- [What you are asked to do] Among the entries below, one stretch runs from the line that contains "the receiver. -/" through the line that contains "else if Byte0.rsv1 b0 && !rsv1Allowed". Repeat that stretch exactly, ends included, and only that.
── Material shown ──
-- ==== Sys2Proof/Machine/Codec.lean ====
section
/-!
DEFINITION. The frame codec (spec/40_frame_codec.md): the header checks R103 to R105, ENCODE_HEADER (R100),
ENCODE_FRAME (R101) and DECODE_HEADER (R102). A check answers `none` for the spec's OK.
-/
namespace Sys2Proof.Machine

/-! The checks shared by DECODE_HEADER and the receiver. -/

/-- HdrCheck0(b0) (R103), in the spec's order. -/
def hdrCheck0 (rsv1Allowed : Bool) (b0 : Byte) : Option Reason :=
  if Byte0.rsv2 b0 || Byte0.rsv3 b0 then some .rsv23Set
  else if !Opcode.recognized (Byte0.opcode b0) then some .badOpcode
  else if Byte0.rsv1 b0 && !rsv1Allowed then some .rsv1NotNegotiated
  else if Byte0.rsv1 b0 && !Opcode.initiating (Byte0.opcode b0) then some .rsv1Misplaced
  else if Opcode.isControl (Byte0.opcode b0) && !Byte0.fin b0 then some .fragmentedControl
  else none

/-- HdrCheck1(b0, b1) (R104), in the spec's order. -/
def hdrCheck1 (role : Role) (b0 b1 : Byte) : Option Reason :=
  if role == .server && !Byte1.mask b1 then some .maskRequired
  else if role == .client && Byte1.mask b1 then some .maskForbidden
  else if Opcode.isControl (Byte0.opcode b0) && decide (maxShortLength < (Byte1.len7 b1).toNat) then
    some .controlTooLong
  else none

/-- LenCheck(e, plen) (R105), in the spec's order. -/
def lenCheck (strictMinlen : Bool) (e plen : Nat) : Option Reason :=
  if e = 8 ∧ lengthLimit ≤ plen then some .length64Msb
  else if strictMinlen = true ∧ ((e = 2 ∧ plen < 126) ∨ (e = 8 ∧ plen < 65536)) then some .nonminimalLength
  else none

/-- The `Header` record of R44, as DECODE_HEADER (R102) and Dispatch (R182) both build it. -/
def makeHeader (b0 b1 : Byte) (payloadLength : U64) (maskKey : Option Key) : Header where
  fin := Byte0.fin b0
  rsv1 := Byte0.rsv1 b0
  rsv2 := false
  rsv3 := false
  opcode := Byte0.opcode b0
  masked := Byte1.mask b1
  len7 := Byte1.len7 b1
  payloadLength := payloadLength
  maskKey := maskKey
  headerLength := headerLength b1

/-! The encoder. -/

/-- ENCODE_HEADER's checks after the gate (R100), in the order of spec/60_exceptions.md R245. -/
def encodeCheck (role : Role) (rsv1Allowed : Bool) (opcode : BitVec 4) (fin rsv1 : Bool) (key : Option Key)
    (n : Nat) : Option Reason :=
  if !Opcode.recognized opcode then some .badOpcode
  else if rsv1 && !rsv1Allowed then some .rsv1NotNegotiated
  else if rsv1 && !Opcode.initiating opcode then some .rsv1Misplaced
  else if Opcode.isControl opcode && !fin then some .fragmentedControl
  else if role == .client && key.isNone then some .maskRequired
  else if role == .server && key.isSome then some .maskForbidden
  else if Opcode.isControl opcode && decide (maxShortLength < n) then some .controlTooLong
  else if lengthLimit ≤ n then some .lengthTooLarge
  else none

/-- Byte 1 and the extended length for a payload of `n` bytes (R74, R100): the shortest field. -/
def lengthField (masked : Bool) (n : Nat) : Bytes :=
  if n ≤ maxShortLength then [Byte1.make masked (BitVec.ofNat 7 n)]
  else if n ≤ maxLength16 then Byte1.make masked 126 :: toBe 2 n
  else Byte1.make masked 127 :: toBe 8 n

/-- The key bytes of a header, none without a key. -/
def keyField (key : Option Key) : Bytes :=
  match key with
  | none => []
  | some k => k.bytes

/-- The header bytes of R100: `[b0] ++ L ++ K`, with RSV2 = RSV3 = 0. -/
def headerBytes (opcode : BitVec 4) (fin rsv1 : Bool) (key : Option Key) (n : Nat) : Bytes :=
  Byte0.make fin rsv1 false false opcode :: (lengthField key.isSome n ++ keyField key)

/-- ENCODE_HEADER (R100) as a function of the registers it reads. -/
def encodeHeaderResult (b : Block) (opcode : BitVec 4) (fin rsv1 : Bool) (key : Option Key) (n : Nat) :
    Except Fault Result :=
  if !b.cfgValid then .ok (.cmdError .notConfigured)
  else do
    let role ← b.readRole
    let rsv1Allowed ← b.readRsv1Allowed
    match encodeCheck role rsv1Allowed opcode fin rsv1 key n with
    | some r => .ok (.encodeInvalid r)
    | none => .ok (.bytes (headerBytes opcode fin rsv1 key n))

/-- The payload as it goes on the wire (R101): masked from phase 0 when there is a key. -/
def frameBody (key : Option Key) (payload : Bytes) : Bytes :=
  match key with
  | none => payload
  | some k => mask payload k 0

/-- ENCODE_FRAME (R101): the header's result, with the body behind it where it is bytes. -/
def encodeFrameResult (b : Block) (opcode : BitVec 4) (fin rsv1 : Bool) (key : Option Key) (payload : Bytes) :
    Except Fault Result := do
  match ← encodeHeaderResult b opcode fin rsv1 key payload.length with
  | .bytes h => .ok (.bytes (h ++ frameBody key payload))
  | r => .ok r

/-- A command that writes no register: its result, the registers as they were. -/
def State.answer (s : State) (r : Except Fault Result) : Host.Outcome State Fault Refusal :=
  s.complete (r.map fun r => (s.block, r))

/-- R100 ENCODE_HEADER. -/
def execEncodeHeader (opcode : BitVec 4) (fin rsv1 : Bool) (key : Option Key) (n : Nat) (s : State) :
    Host.Outcome State Fault Refusal :=
  s.answer (encodeHeaderResult s.block opcode fin rsv1 key n)

/-- R101 ENCODE_FRAME. -/
def execEncodeFrame (opcode : BitVec 4) (fin rsv1 : Bool) (key : Option Key) (payload : Bytes) (s : State) :
    Host.Outcome State Fault Refusal :=
  s.answer (encodeFrameResult s.block opcode fin rsv1 key payload)

/-! The stateless decoder. -/

/-- The payload length of R73, from byte 1 and the bytes behind it (at least as many as the format has). -/
def assembledLength (b1 : Byte) (more : Bytes) : Nat :=
  if extBytes (Byte1.len7 b1) = 0 then (Byte1.len7 b1).toNat
  else beNat (more.take (extBytes (Byte1.len7 b1)))

/-- DECODE_HEADER behind byte 1 (R102): the length, its check, the key. `more` is the buffer from index 2 on. -/
def decodeAfterByte1 (strictMinlen : Bool) (b0 b1 : Byte) (more : Bytes) : Result :=
  if more.length < extBytes (Byte1.len7 b1) then .needMoreData
  else
    match (if 0 < extBytes (Byte1.len7 b1)
        then lenCheck strictMinlen (extBytes (Byte1.len7 b1)) (assembledLength b1 more) else none) with
    | some r => .protocolError r (1 + extBytes (Byte1.len7 b1))
    | none =>
      if more.length < extBytes (Byte1.len7 b1) + keyBytes b1 then .needMoreData
      else
        .header
          (makeHeader b0 b1 (BitVec.ofNat 64 (assembledLength b1 more))
            (if Byte1.mask b1 then Key.ofBytes (more.drop (extBytes (Byte1.len7 b1))) else none))
          (headerLength b1)

/-- DECODE_HEADER behind the gate (R102): byte 0, byte 1, then the rest. -/
def decodeHeaderWith (role : Role) (rsv1Allowed strictMinlen : Bool) (buf : Bytes) : Result :=
  match buf with
  | [] => .needMoreData
  | b0 :: rest =>
    match hdrCheck0 rsv1Allowed b0 with
    | some r => .protocolError r 0
    | none =>
      match rest with
      | [] => .needMoreData
      | b1 :: more =>
        match hdrCheck1 role b0 b1 with
        | some r => .protocolError r 1
        | none => decodeAfterByte1 strictMinlen b0 b1 more

/-- DECODE_HEADER (R102) as a function of the registers it reads; `cfg_max_payload` is not one of them. -/
def decodeHeaderResult (b : Block) (buf : Bytes) : Except Fault Result :=
  if !b.cfgValid then .ok (.cmdError .notConfigured)
  else do
    let role ← b.readRole
    let rsv1Allowed ← b.readRsv1Allowed
    let strictMinlen ← b.readStrictMinlen
    .ok (decodeHeaderWith role rsv1Allowed strictMinlen buf)

/-- R102 DECODE_HEADER. -/
def execDecodeHeader (buf : Bytes) (s : State) : Host.Outcome State Fault Refusal :=
  s.answer (decodeHeaderResult s.block buf)

end Sys2Proof.Machine
end

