/-- The byte PayloadByte stores (R181), once the key is whole where it is used. -/
theorem demasked_eq (hk : Byte1.mask y = true → ∃ key, b.rxKey.whole = some key) :
    demasked x y b = .ok (if Byte1.mask y = true then
      x ^^^ (b.rxKey.byteAt b.rxCnt.toNat).getD 0 else x) := by
  unfold demasked
  cases hy : Byte1.mask y
  · simp
  · obtain ⟨key, hkey⟩ := hk hy
    simp [Block.readKeyByte, KeyRegs.byteAt_of_whole hkey]

/-- PayloadByte(b) (R181). -/
theorem payloadByte_eq (h1 : b.rxB1 = some y) (hl : b.rxLen = some l)
    (hk : Byte1.mask y = true → ∃ key, b.rxKey.whole = some key) :
    payloadByte x b =
      (let d := if Byte1.mask y = true then x ^^^ (b.rxKey.byteAt b.rxCnt.toNat).getD 0 else x
      if b.rxCnt + 1 = l then dispatch { b with rxPayload := b.rxPayload ++ [d], rxCnt := b.rxCnt + 1 }
      else .ok ({ b with rxPayload := b.rxPayload ++ [d], rxCnt := b.rxCnt + 1 }, [])) := by
  simp only [payloadByte, Block.readB1, Block.readLen, h1, hl, readReg_some, except_ok_bind, demasked_eq hk]

theorem payloadByte_outcome (hc : b.ConfiguredAs c) (hi : b.ReceiverInv c) (hs : b.rxState = .readingPayload) :
    ∃ b' events, payloadByte x b = .ok (b', events) ∧ ByteOutcome c b b' events := by
  obtain ⟨hp, he, hm⟩ := hi
  have hs' : b.rxState ≠ .failed := by simp [hs]
  simp only [Block.PhaseInv, hs] at hp
  obtain ⟨x0, y, l, h0, h1, hl, hcnt, hpay, hkey⟩ := hp
  have hsucc : (b.rxCnt + 1).toNat = b.rxCnt.toNat + 1 := by
    have := l.isLt
    rw [BitVec.toNat_add]
    exact Nat.mod_eq_of_lt (by simp; omega)
  rw [payloadByte_eq h1.1 hl.1 hkey]
  dsimp only
  split
  · rename_i hlast
    refine dispatch_outcome hc he hm hs' ⟨rfl, rfl, rfl, rfl, rfl, rfl, rfl, rfl, rfl⟩ h0 h1 hl ?_ hkey
    rw [← hlast, hsucc]
    simp [hpay]
  · rename_i hmore
    refine ⟨_, _, rfl, goes_outcome hc he hm ⟨rfl, rfl, rfl, rfl, rfl, rfl, rfl, rfl, rfl⟩ hs' hs' ?_⟩
    have : b.rxCnt.toNat + 1 ≠ l.toNat := by
      rw [← hsucc]
      exact fun h => hmore (BitVec.eq_of_toNat_eq h)
    simp only [Block.PhaseInv, hs, hsucc]
    exact ⟨x0, y, l, h0, h1, hl, by omega, by simp [hpay], hkey⟩

/-- What one byte does in a configured state that satisfies the invariant and is not `Failed`. -/
theorem receiveByte_outcome (hc : b.ConfiguredAs c) (hi : b.ReceiverInv c) (hs : b.rxState ≠ .failed) :
    ∃ b' events, receiveByte x b = .ok (b', events) ∧ ByteOutcome c b b' events := by
  cases hstate : b.rxState with
  | readingHeader =>
    by_cases hn : b.rxCnt = 0
    · simp only [receiveByte, hstate, if_pos hn]
      exact byte0_outcome hc hi hstate
    · simp only [receiveByte, hstate, if_neg hn]
      exact byte1_outcome hc hi hstate hn
  | readingExtendedLength16 =>
    have hp := hi.1
    simp only [Block.PhaseInv, hstate] at hp
    have := extLen_outcome (e := 2) (y := x) hc hi.2.1 hi.2.2 hs hp.1 hp.2 (Or.inl rfl)
      (by intro b' h1 h2 h3; simp only [Block.PhaseInv, h1, hstate]; exact ⟨h2, h3⟩)
    simpa [receiveByte, hstate] using this
  | readingExtendedLength64 =>
    have hp := hi.1
    simp only [Block.PhaseInv, hstate] at hp
    have := extLen_outcome (e := 8) (y := x) hc hi.2.1 hi.2.2 hs hp.1 hp.2 (Or.inr rfl)
      (by intro b' h1 h2 h3; simp only [Block.PhaseInv, h1, hstate]; exact ⟨h2, h3⟩)
    simpa [receiveByte, hstate] using this
  | readingMask => simpa [receiveByte, hstate] using maskByte_outcome (x := x) hc hi hstate
  | readingPayload => simpa [receiveByte, hstate] using payloadByte_outcome (x := x) hc hi hstate
  | dispatching =>
    have hp := hi.1
    simp only [Block.PhaseInv, hstate] at hp
  | failed => exact absurd hstate hs

end

end Sys2Proof.Machine
end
───
- [Task answer]
/-! The checks shared by DECODE_HEADER and the receiver. -/

/-- HdrCheck0(b0) (R103), in the spec's order. -/
def hdrCheck0 (rsv1Allowed : Bool) (b0 : Byte) : Option Reason :=
  if Byte0.rsv2 b0 || Byte0.rsv3 b0 then some .rsv23Set
  else if !Opcode.recognized (Byte0.opcode b0) then some .badOpcode
  else if Byte0.rsv1 b0 && !rsv1Allowed then some .rsv1NotNegotiated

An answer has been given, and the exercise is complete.